A huge jump in coordinates is not actually seen visually by the traveler. There is a big difference between what is seen visually, and what happens to coordinates.

16. Jun 9, 2010

phyzguy

This is absolutely correct. If the twin on the rocket had a telescope trained on Earth, he would see no jump. He would simply see things start to happen faster as he turned around, because he is now starting to "catch up" with the outward propagating wave fronts coming from Earth. Look again at the space-time diagram I posted a few posts ago.

17. Jun 9, 2010

DrGreg

Re: Space traveller and time dilation

This analogy doesn't work in either special or general relativity.

In special relativity, ignoring gravity, the south pole pole would be inertial and the "satellite" would be accelerating.

In general relativity, the south pole pole is accelerating and the satellite is inertial.

18. Jun 9, 2010

Aaron_Shaw

I'm basing this on a model of what happened after calculating to remove the doppler effect and time it takes for light to travel, as i stated originally (probably not very well). I find that when people are trying to understand, the doppler effect and all that confuses the issue. People typically want to know what is 'really' happening, rather than what it looks like by the time the light has reached you.

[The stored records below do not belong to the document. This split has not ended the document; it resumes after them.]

/-- P1 with its first instruction inside a T32 conditional block, whose step R55 refuses. -/
def p1InBlock : State :=
  { p1.loadCode [{ codeOf (.mcr 1) with block := .inside }, codeOf (.mrc 0)] with cfg := { exampleCfg with iset := .t32 } }

/-- The same text under another instruction set or outside the block is run. -/
theorem test_step_conditional_block :
    refusalOf (step p1InBlock) = some (.instruction .conditionalForm) ∧
    (nextOf (step { p1InBlock with cfg := exampleCfg })).map (fun s => s.pc) = some 4 ∧
    (nextOf (step { p1 with cfg := p1InBlock.cfg })).map (fun s => s.pc) = some 4 := by decide

/-- R28: pc plus 4 modulo 2^32. That the next instruction stands at address 0 is the model's choice (log 25). -/
theorem test_step_across_the_top :
    (nextOf (step (({ p1 with pc := 0xFFFFFFFC } : State).loadProgram [.mcr 1, .mrc 0]))).map
      (fun s => (s.pc, (nextOf (step s)).map (fun s => s.pc))) = some (0, some 4) := by decide

/-- Both clauses, each on both sides of its equivalence. -/
theorem witness_StepRefusesConditionalForms :
    (configAdmitted p1InBlock.cfg = true ∧ (p1InBlock.pc - p1InBlock.base).toNat = 4 * 0 ∧ p1InBlock.cfg.iset = .t32 ∧
      p1InBlock.program[0]? = some { word := 0xEE0C1F9C, block := .inside } ∧
      (0xEE0C1F9C : Word) &&& 0xFFEF0FFF = 0xEE0C0F9C) ∧
    ({ p1 with cfg := p1InBlock.cfg } : State).program[0]? = some (codeOf (.mcr 1)) ∧
    (p1.cfg.iset = .a32 ∧ (p1.loadCode [{ word := 0x0E1C0F9C, block := .outside }]).program[0]? =
        some { word := 0x0E1C0F9C, block := .outside } ∧
      (0x0E1C0F9C : Word) &&& 0x0FEF0FFF = 0x0E0C0F9C ∧ (0x0E1C0F9C : Word) &&& 0xF0000000 ≠ 0xE0000000) ∧
    ((encode (.mcr 1)) &&& 0x0FEF0FFF = 0x0E0C0F9C ∧ (encode (.mcr 1)) &&& 0xF0000000 = 0xE0000000) := by decide

/-- StepKeepsTheRun, IcvChangesOnlyByVirtualisedWrite: a step that writes ICV_CTLR. -/
theorem witness_step_next : ∃ s', step p1 = .next s' ∧ s'.icv ≠ p1.icv := ⟨_, rfl, by decide⟩

/-- PhysicalTargetsAreBanked: a step in an admitted context for each of the three targets. -/
theorem witness_PhysicalTargetsAreBanked :
    (∃ s', step { p1 with cfg := cfgR false .corrected, ctx := Ctx.zero .el1 } = .next s' ∧
      Ctx.admitted (cfgR false .corrected) (Ctx.zero .el1) = true) ∧
    (∃ s', step { p1 with ctx := ctxR32 } = .next s' ∧ ctxR32.admitted exampleCfg = true) ∧
    ∃ s', step { p1 with ctx := { ctxR32 with scrNs := true } } = .next s' ∧
      Ctx.admitted exampleCfg { ctxR32 with scrNs := true } = true :=
  ⟨⟨_, rfl, by decide⟩, ⟨_, rfl, by decide⟩, ⟨_, rfl, by decide⟩⟩

theorem witness_EveryStepKeepsTheRunInvariant : RunInv p1 ∧ ∃ s', step p1 = .next s' :=
  ⟨⟨by decide, by decide, by decide, by decide, by decide, fun _ => by decide, fun _ => by decide, fun _ => by decide,
    by decide⟩, ⟨_, rfl⟩⟩

theorem witness_LaunchMeetsTheRunInvariant :
    configAdmitted cfgD = true ∧ ctxR32.admitted cfgD = true ∧ [codeOf (.mrc 0)].length < 2 ^ 30 := by decide

theorem witness_RunEndsWithinItsLength : p1.program.length < 2 ^ 30 := by decide

theorem witness_ProgramRunsToItsEnd :
    (∀ i ∈ [Instr.mcr 1, Instr.mrc 0], i.wf = true) ∧ [Instr.mcr 1, Instr.mrc 0].length < 2 ^ 30 ∧
      configAdmitted State.reset.cfg = true ∧ route State.reset.cfg State.reset.ctx = .register .icv := by decide

theorem witness_UsesSeeAnImmediateWrite :
    State.reset.cfg.sync = .immediate ∧ route State.reset.cfg State.reset.ctx = .register .icv ∧
      ((State.reset.writeX 1 2).readX 1).extractLsb' 1 1 = 1 := by decide

/-- With the old bits 0 and the new ones 1, so that the two uses differ. -/
theorem witness_UsesSeeOldOrNewUntilSync :
    (small { exampleCfg with sync := .drawUntilSync } exampleCtx 3 0 0).cfg.sync = .drawUntilSync ∧
    (small { exampleCfg with sync := .drawUntilSync } exampleCtx 3 0 0).icv.eoimode = { now := .known 0, old := [] } ∧
    (small { exampleCfg with sync := .drawUntilSync } exampleCtx 3 0 0).icv.cbpr = { now := .known 0, old := [] } ∧
    route { exampleCfg with sync := .drawUntilSync } exampleCtx = .register .icv ∧
    ((small { exampleCfg with sync := .drawUntilSync } exampleCtx 3 0 0).readX 1).extractLsb' 1 1 = 1 := by decide

end Sys2Proof.Tests
end

section
/-!
The frame of a whole step (R5, R24, R28, R47): `step_next` says what it keeps; the count of draws is the
instructions' own.
-/
namespace Sys2Proof.Machine

/-- A completed instruction only ever advances the stream of free values (R7). -/
theorem exec_next_draws_le {i : Instr} {s s' : State} (h : exec i s = .next s') : s.draws ≤ s'.draws := by
  cases i with
  | mrc t =>
    obtain ⟨_, _, _, _, hn, rfl⟩ := execMrc_next h
    exact hn
  | mcr t =>
    obtain ⟨_, _, ⟨_, rfl⟩ | ⟨_, _, _, _, rfl⟩⟩ := execMcr_next h
    · simp
    · exact Nat.le_succ s.draws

So i guess what i mean is that if you plotted space and time coordinates on a graph for the whole journey then what the traveller would see is the earth taking a large jump forwards in time at the turnaround point (assuming its instantaneous).

19. Jun 9, 2010

zetafunction

my question is, can a Wick rotation be made 'physical' ??

i mean you are in a metric $$t^{2}-x^{2}$$ space and time

and you 'rotate' your reference system to get a new metric $$t^{2}+x^{2}$$ which is purely Euclidean and there is no distinction between space and time

20. Jun 9, 2010

JesseM

But that isn't what's "really happening" in any meaningful sense, it's just what's happening in one particular non-inertial rest frame for the traveling twin--specifically one constructed in such a way that the definition of simultaneity in this non-inertial frame always matches up with the definition of simultaneity that would be used in the traveler's instantaneously co-moving inertial rest frame at that instant. Unlike with inertial frames, though, there isn't any one "correct" way to construct a non-inertial rest frame for a non-inertial observer, there are an infinite number of different coordinate systems you could construct for such an observer and none of them would be considered physically "preferred".